-- ==== Sys2Proof/Machine/LinkMessages.lean ====
section
/-! DEFINITION. The kinds 0x01 to 0x09: PING, STATUS, RELEASE, RESTART, SET_LINK, SET_CLASS, ACK_CLASSES,
READ_UNANSWERED, LINK_STATS. -/

namespace Sys2Proof.Machine

/-- R165: SLOT strap plus 1. -/
def Link.unitAddress (l : Link) : Nat := l.straps.slot.toNat + 1

/-- R172 -/
def handlePing (_c : Call) (s : State) : Answer :=
  s.report (chars1 s.slot.restartCause.code ++ chars1 s.link.unitAddress)

/-- The pending classes by descending level, equal levels by ascending number (R159). -/
def Notices.pendingOrder (n : Notices) : List (Fin 12) :=
  [7, 6, 5, 4, 3, 2, 1, 0].flatMap fun level =>
    (List.finRange 12).filter fun c => (n.classes.get c).pending && (n.classes.get c).level == level

def Notices.pendingChars (n : Notices) : List Byte :=
  chars1 n.pendingOrder.length ++
    n.pendingOrder.flatMap fun c => chars1 c.val ++ chars1 (n.classes.get c).count

/-- R159 -/
def handleStatus (_c : Call) (s : State) : Answer :=
  s.report (chars1 s.slot.state.code ++ chars1 s.slot.endCause.code ++ charsFlag s.slot.paused
    ++ chars1 s.exer.state.code ++ charsFlag s.exer.holdRequested
    ++ charsFlag s.therm.slotBudget.scaled ++ charsFlag s.therm.slotBudget.hold
    ++ charsFlag s.attnLow ++ s.notice.pendingChars)

/-- R4 -/
def handleRelease (_c : Call) (s : State) : Answer :=
  (if s.slot.state = .hold then (s.setSlot s.slot.watchMake).moveTo .empty else s).ok

/-- R25: the shut-off and the reset are RESTART_SHUT_OFF (log 7). -/
def handleRestart (_c : Call) (s : State) : Answer :=
  (s.setLink { s.link with restartDue := true }).ok

def silenceModeOf : Nat → Option SilenceMode
  | 0 => some .notify | 1 => some .safe | _ => none

/-- R172, R21, R22: all five settings written, the silence timer restarted with the new limit (log 29). -/
def handleSetLink (c : Call) (s : State) : Answer :=
  match silenceModeOf (byteAt c.payload 1), yesNoOf (byteAt c.payload 2) with
  | some mode, some enable =>
    (s.setLink { s.link with
      silenceLimit := byteAt c.payload 0, silenceMode := mode, groupEnable := enable,
      groupCode := c.payload.getD 3 0, groupMask := c.payload.getD 4 0 }.restartSilence).ok
  | _, _ => s.refuse .badValue 0

/-- R161: a level of 0 also clears the class. -/
def ClassRec.setLevel (r : ClassRec) (level : Nat) : ClassRec :=
  if level = 0 then { level := 0, pending := false, count := 0 } else { r with level := level }

/-- R161 -/
def handleSetClass (c : Call) (s : State) : Answer :=
  let value := byteAt c.payload 1
  match indexOf 12 (byteAt c.payload 0) with
  | some k =>
    if value ≤ 7 then
      (s.setNotice { s.notice with classes := s.notice.classes.modify k (·.setLevel value) }).ok
    else s.refuse .badValue 0
  | none =>
    if byteAt c.payload 0 = 12 ∧ 1 ≤ value ∧ value ≤ 7 then (s.setNotice { s.notice with threshold := value }).ok
    else s.refuse .badValue 0

/-- R160: one pair on its class. -/
def ClassRec.acknowledge (r : ClassRec) (seen : Nat) : ClassRec :=
  if r.count = seen then { r with pending := false, count := 0 }
  else if seen < r.count then { r with count := r.count - seen }
  else r

/-- The pairs of a payload, if every class is one (R160). -/
def ackPairs : List Byte → Option (List (Fin 12 × Nat))
  | [] => some []
  | [_] => none
  | c :: seen :: rest =>
    match indexOf 12 c.toNat, ackPairs rest with
    | some k, some tail => some ((k, seen.toNat) :: tail)
    | _, _ => none

/-- R160: the pairs in order, with each class's count and pending flag after its pair. -/
def Notices.acknowledge (n : Notices) : List (Fin 12 × Nat) → Notices × List Byte
  | [] => (n, [])
  | (k, seen) :: rest =>
    let r := (n.classes.get k).acknowledge seen
    let out := Notices.acknowledge { n with classes := n.classes.set k r } rest
    (out.1, chars1 r.count ++ charsFlag r.pending ++ out.2)

/-- R160 -/
def handleAckClasses (c : Call) (s : State) : Answer :=
  match ackPairs c.payload with
  | some pairs =>
    let out := s.notice.acknowledge pairs
    { state := s.setNotice out.1, result := .ok, data := out.2 }
  | none => s.refuse .badValue 0

def Unanswered.chars (e : Unanswered) : List Byte := [e.kind] ++ chars1 (hitCode e.hit) ++ [e.result.code]

/-- R171: the list is emptied only when it is handed over in a reply. -/
def handleReadUnanswered (c : Call) (s : State) : Answer :=
  { state := if c.answered then s.setLink { s.link with unanswered := [] } else s
    result := .ok
    data := chars1 s.link.unanswered.length ++ s.link.unanswered.flatMap Unanswered.chars }

def Link.clearStats (l : Link) : Link := { l with crcErrors := 0, charErrors := 0, timeouts := 0, overruns := 0 }

/-- R172, R171: choice 1 clears the statistics, when a reply hands them over. -/
def handleLinkStats (c : Call) (s : State) : Answer :=
  match yesNoOf (byteAt c.payload 0) with
  | some clear =>
    { state := if clear && c.answered then s.setLink s.link.clearStats else s
      result := .ok
      data := chars2 s.link.crcErrors ++ chars2 s.link.charErrors ++ chars2 s.link.timeouts
        ++ chars2 s.link.overruns }
  | none => s.refuse .badValue 0

def execPing (r : Request) (s : State) : Host.Outcome State Fault Refusal := .next (s.request .ping r handlePing)

def execStatus (r : Request) (s : State) : Host.Outcome State Fault Refusal := .next (s.request .status r handleStatus)

def execRelease (r : Request) (s : State) : Host.Outcome State Fault Refusal :=
  .next (s.request .release r handleRelease)

def execRestart (r : Request) (s : State) : Host.Outcome State Fault Refusal :=
  .next (s.request .restart r handleRestart)

def execSetLink (r : Request) (s : State) : Host.Outcome State Fault Refusal :=
  .next (s.request .setLink r handleSetLink)

def execSetClass (r : Request) (s : State) : Host.Outcome State Fault Refusal :=
  .next (s.request .setClass r handleSetClass)

def execAckClasses (r : Request) (s : State) : Host.Outcome State Fault Refusal :=
  .next (s.request .ackClasses r handleAckClasses)

def execReadUnanswered (r : Request) (s : State) : Host.Outcome State Fault Refusal :=
  .next (s.request .readUnanswered r handleReadUnanswered)

def execLinkStats (r : Request) (s : State) : Host.Outcome State Fault Refusal :=
  .next (s.request .linkStats r handleLinkStats)

end Sys2Proof.Machine
end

Work request
The response should consist only of the lines running from the one that contains "(s.request .setLink r handleSetLink)" through the end of the material, repeated exactly.

Response to the exercise
  .next (s.request .setLink r handleSetLink)

def execSetClass (r : Request) (s : State) : Host.Outcome State Fault Refusal :=
  .next (s.request .setClass r handleSetClass)

def execAckClasses (r : Request) (s : State) : Host.Outcome State Fault Refusal :=
  .next (s.request .ackClasses r handleAckClasses)

def execReadUnanswered (r : Request) (s : State) : Host.Outcome State Fault Refusal :=
  .next (s.request .readUnanswered r handleReadUnanswered)

def execLinkStats (r : Request) (s : State) : Host.Outcome State Fault Refusal :=
  .next (s.request .linkStats r handleLinkStats)

end Sys2Proof.Machine
end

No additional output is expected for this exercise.